═══ EXERCISE INPUT ═══
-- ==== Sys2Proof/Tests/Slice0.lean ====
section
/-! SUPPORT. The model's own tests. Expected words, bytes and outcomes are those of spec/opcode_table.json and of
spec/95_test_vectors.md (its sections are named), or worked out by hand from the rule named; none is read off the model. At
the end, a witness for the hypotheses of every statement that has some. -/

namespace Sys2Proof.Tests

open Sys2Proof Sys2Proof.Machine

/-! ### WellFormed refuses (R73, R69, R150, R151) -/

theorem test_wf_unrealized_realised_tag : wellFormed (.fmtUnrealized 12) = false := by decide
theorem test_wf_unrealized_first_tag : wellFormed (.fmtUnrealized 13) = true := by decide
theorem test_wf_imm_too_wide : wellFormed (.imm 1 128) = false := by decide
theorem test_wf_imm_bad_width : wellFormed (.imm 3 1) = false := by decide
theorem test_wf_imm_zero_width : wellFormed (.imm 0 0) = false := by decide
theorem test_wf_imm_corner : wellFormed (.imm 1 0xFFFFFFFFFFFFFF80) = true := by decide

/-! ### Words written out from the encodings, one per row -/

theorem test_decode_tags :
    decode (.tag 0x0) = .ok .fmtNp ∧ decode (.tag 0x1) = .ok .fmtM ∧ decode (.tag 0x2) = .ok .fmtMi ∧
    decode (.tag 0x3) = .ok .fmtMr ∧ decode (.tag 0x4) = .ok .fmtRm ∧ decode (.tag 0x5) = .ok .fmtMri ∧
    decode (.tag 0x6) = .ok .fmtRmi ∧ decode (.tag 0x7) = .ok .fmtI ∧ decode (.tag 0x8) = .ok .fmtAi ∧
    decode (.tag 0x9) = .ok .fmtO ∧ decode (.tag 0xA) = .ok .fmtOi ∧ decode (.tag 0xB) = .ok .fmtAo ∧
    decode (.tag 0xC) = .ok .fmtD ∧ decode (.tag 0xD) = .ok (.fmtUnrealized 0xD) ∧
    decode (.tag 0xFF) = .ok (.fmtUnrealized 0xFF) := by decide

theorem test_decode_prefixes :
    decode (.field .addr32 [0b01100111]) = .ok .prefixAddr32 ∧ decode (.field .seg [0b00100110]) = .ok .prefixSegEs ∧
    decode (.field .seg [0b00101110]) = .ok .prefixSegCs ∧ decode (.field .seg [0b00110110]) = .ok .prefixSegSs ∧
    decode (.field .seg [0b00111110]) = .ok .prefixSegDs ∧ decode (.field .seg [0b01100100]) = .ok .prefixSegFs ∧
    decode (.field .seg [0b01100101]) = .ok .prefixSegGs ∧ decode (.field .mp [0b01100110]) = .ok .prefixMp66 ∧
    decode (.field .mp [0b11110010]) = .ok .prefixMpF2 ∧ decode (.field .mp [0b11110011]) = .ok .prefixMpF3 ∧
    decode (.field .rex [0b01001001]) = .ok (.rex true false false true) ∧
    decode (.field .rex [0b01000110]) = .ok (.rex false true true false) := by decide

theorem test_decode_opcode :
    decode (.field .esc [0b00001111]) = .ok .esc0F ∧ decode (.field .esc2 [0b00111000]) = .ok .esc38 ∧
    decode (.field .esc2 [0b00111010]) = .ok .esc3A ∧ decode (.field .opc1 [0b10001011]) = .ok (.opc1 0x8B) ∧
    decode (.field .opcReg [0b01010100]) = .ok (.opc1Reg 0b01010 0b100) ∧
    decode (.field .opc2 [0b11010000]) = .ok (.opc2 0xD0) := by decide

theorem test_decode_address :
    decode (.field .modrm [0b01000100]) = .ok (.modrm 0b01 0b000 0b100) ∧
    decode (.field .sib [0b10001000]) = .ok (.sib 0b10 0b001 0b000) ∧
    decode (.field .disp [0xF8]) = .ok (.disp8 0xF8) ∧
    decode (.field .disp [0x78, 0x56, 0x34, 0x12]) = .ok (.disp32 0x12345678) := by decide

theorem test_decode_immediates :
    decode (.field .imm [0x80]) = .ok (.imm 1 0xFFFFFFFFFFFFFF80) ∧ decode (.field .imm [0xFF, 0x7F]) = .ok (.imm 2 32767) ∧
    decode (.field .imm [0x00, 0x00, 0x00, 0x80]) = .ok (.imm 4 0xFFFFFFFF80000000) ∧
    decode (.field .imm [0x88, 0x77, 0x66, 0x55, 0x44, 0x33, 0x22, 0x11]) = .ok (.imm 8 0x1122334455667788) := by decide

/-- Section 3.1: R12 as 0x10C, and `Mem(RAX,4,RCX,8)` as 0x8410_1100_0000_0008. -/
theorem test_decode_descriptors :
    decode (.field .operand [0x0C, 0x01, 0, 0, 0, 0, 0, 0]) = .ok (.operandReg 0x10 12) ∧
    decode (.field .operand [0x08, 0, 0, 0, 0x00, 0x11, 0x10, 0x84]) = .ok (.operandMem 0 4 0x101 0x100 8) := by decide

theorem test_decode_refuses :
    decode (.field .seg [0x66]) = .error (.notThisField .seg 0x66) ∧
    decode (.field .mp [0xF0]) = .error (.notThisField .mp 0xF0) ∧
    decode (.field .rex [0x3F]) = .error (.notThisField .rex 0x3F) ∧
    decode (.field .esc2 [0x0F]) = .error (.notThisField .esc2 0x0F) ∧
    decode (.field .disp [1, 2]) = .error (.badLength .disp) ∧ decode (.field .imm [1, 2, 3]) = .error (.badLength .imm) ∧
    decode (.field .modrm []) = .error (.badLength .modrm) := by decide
═══
═══ EXERCISE INPUT ═══
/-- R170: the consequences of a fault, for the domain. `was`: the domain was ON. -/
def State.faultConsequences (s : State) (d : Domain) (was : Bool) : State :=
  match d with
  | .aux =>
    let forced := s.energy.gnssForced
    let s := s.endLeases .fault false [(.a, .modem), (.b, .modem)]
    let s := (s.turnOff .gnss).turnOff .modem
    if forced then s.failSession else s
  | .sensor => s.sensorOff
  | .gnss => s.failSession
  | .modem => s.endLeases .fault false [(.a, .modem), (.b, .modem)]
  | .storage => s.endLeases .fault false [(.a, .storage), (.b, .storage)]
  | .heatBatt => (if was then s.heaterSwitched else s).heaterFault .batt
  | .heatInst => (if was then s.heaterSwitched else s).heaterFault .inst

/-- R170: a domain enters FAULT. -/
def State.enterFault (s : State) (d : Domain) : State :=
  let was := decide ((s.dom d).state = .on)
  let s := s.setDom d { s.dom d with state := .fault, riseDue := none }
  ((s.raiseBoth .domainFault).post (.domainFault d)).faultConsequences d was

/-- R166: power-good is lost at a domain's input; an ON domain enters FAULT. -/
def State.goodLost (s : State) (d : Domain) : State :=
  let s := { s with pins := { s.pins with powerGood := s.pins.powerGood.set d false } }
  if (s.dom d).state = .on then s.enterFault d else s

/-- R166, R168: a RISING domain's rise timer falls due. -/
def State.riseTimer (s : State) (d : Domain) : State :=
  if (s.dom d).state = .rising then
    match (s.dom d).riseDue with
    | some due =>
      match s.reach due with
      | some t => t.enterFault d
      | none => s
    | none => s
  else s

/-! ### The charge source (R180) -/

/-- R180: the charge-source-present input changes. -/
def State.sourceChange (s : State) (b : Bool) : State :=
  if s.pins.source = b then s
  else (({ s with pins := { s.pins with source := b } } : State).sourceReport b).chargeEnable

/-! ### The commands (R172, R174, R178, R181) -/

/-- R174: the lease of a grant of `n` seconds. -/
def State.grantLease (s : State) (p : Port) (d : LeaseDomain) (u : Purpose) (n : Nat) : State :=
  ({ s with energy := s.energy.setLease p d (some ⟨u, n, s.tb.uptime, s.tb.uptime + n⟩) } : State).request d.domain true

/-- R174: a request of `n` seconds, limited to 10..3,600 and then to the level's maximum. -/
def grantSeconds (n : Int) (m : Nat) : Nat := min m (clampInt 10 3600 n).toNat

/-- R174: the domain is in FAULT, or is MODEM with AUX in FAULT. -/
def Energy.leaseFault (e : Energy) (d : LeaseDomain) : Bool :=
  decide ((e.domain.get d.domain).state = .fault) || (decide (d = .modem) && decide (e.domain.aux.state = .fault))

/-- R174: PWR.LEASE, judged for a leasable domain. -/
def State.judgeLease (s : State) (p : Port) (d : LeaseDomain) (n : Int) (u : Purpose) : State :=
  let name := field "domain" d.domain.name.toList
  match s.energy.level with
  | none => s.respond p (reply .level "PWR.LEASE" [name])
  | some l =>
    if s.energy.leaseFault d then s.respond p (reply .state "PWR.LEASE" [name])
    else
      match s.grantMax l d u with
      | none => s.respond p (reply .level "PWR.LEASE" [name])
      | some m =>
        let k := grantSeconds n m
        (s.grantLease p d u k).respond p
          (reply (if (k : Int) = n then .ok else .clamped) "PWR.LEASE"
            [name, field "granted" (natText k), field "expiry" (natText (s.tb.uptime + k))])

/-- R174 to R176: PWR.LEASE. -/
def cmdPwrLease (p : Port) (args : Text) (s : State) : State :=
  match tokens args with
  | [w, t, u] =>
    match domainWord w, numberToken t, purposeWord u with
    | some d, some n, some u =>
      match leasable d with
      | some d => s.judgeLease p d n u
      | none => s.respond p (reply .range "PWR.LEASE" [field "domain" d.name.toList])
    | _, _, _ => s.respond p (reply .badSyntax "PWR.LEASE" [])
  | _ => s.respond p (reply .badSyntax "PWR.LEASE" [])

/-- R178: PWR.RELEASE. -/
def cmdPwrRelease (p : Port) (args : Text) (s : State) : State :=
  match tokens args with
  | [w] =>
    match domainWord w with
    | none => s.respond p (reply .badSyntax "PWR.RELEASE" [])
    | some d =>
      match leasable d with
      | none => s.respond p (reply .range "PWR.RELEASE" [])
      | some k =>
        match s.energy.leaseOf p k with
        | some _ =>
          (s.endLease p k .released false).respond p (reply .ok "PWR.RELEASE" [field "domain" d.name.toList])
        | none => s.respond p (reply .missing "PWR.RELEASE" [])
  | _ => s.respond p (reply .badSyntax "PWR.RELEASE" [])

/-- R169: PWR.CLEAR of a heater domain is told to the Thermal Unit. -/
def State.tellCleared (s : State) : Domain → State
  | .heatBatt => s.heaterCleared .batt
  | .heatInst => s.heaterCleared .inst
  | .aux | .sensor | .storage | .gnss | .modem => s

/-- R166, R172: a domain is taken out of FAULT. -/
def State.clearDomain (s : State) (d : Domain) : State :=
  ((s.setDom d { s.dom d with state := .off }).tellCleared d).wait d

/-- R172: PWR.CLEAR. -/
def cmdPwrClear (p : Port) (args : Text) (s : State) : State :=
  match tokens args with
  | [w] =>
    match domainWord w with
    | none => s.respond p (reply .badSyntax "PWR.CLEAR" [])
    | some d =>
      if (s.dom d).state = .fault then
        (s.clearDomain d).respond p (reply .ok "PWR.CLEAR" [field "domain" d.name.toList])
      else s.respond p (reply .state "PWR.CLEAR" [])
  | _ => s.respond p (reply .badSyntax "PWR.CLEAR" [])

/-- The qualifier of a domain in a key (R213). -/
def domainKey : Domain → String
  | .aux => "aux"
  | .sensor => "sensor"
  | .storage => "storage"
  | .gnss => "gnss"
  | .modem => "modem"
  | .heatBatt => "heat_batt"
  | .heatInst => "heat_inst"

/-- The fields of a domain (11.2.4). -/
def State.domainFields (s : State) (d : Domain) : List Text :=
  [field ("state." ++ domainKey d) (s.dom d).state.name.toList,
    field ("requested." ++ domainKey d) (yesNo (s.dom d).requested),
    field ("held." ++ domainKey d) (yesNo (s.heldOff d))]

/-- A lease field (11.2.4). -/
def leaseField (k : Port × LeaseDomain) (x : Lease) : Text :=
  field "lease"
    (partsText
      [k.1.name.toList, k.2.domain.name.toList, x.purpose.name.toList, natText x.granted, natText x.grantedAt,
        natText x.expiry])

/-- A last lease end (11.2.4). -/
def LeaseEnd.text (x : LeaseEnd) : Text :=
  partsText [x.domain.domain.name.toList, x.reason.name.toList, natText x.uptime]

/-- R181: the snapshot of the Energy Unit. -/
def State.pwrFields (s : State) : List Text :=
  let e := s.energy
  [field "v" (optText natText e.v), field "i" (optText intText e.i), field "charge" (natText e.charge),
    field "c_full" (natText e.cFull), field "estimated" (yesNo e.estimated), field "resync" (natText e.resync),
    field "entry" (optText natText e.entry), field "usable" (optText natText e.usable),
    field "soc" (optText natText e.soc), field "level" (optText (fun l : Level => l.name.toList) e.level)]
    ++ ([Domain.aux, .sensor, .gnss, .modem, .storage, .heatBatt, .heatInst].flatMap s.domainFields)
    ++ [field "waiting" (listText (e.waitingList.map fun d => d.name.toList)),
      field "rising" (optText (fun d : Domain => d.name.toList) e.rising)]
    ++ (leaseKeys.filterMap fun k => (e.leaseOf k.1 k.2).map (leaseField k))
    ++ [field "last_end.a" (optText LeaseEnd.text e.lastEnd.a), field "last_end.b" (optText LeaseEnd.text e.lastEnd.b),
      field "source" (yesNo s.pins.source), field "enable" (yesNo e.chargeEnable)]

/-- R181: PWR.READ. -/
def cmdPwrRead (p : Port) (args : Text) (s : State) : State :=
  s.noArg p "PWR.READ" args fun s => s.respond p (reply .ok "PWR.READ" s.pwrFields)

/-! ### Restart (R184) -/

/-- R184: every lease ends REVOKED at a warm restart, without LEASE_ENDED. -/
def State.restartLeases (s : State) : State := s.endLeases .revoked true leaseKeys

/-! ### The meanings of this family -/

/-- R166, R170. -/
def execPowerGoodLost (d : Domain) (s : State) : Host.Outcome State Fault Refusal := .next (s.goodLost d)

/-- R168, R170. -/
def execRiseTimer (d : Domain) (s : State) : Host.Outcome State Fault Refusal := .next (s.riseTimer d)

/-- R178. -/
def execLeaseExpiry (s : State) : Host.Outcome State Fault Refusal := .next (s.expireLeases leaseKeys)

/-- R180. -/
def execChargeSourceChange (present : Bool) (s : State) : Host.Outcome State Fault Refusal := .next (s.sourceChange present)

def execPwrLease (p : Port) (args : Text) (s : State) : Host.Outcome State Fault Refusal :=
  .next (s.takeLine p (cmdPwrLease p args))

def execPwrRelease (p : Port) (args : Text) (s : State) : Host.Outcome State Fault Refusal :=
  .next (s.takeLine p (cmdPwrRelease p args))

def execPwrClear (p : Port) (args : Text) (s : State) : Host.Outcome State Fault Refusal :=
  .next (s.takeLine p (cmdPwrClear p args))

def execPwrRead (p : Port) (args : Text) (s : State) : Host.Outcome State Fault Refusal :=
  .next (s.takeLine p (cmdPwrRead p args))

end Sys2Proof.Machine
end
═══
Your task is to copy each line of the material that contains the word "grantLease".

def State.grantLease (s : State) (p : Port) (d : LeaseDomain) (u : Purpose) (n : Nat) : State :=
        (s.grantLease p d u k).respond p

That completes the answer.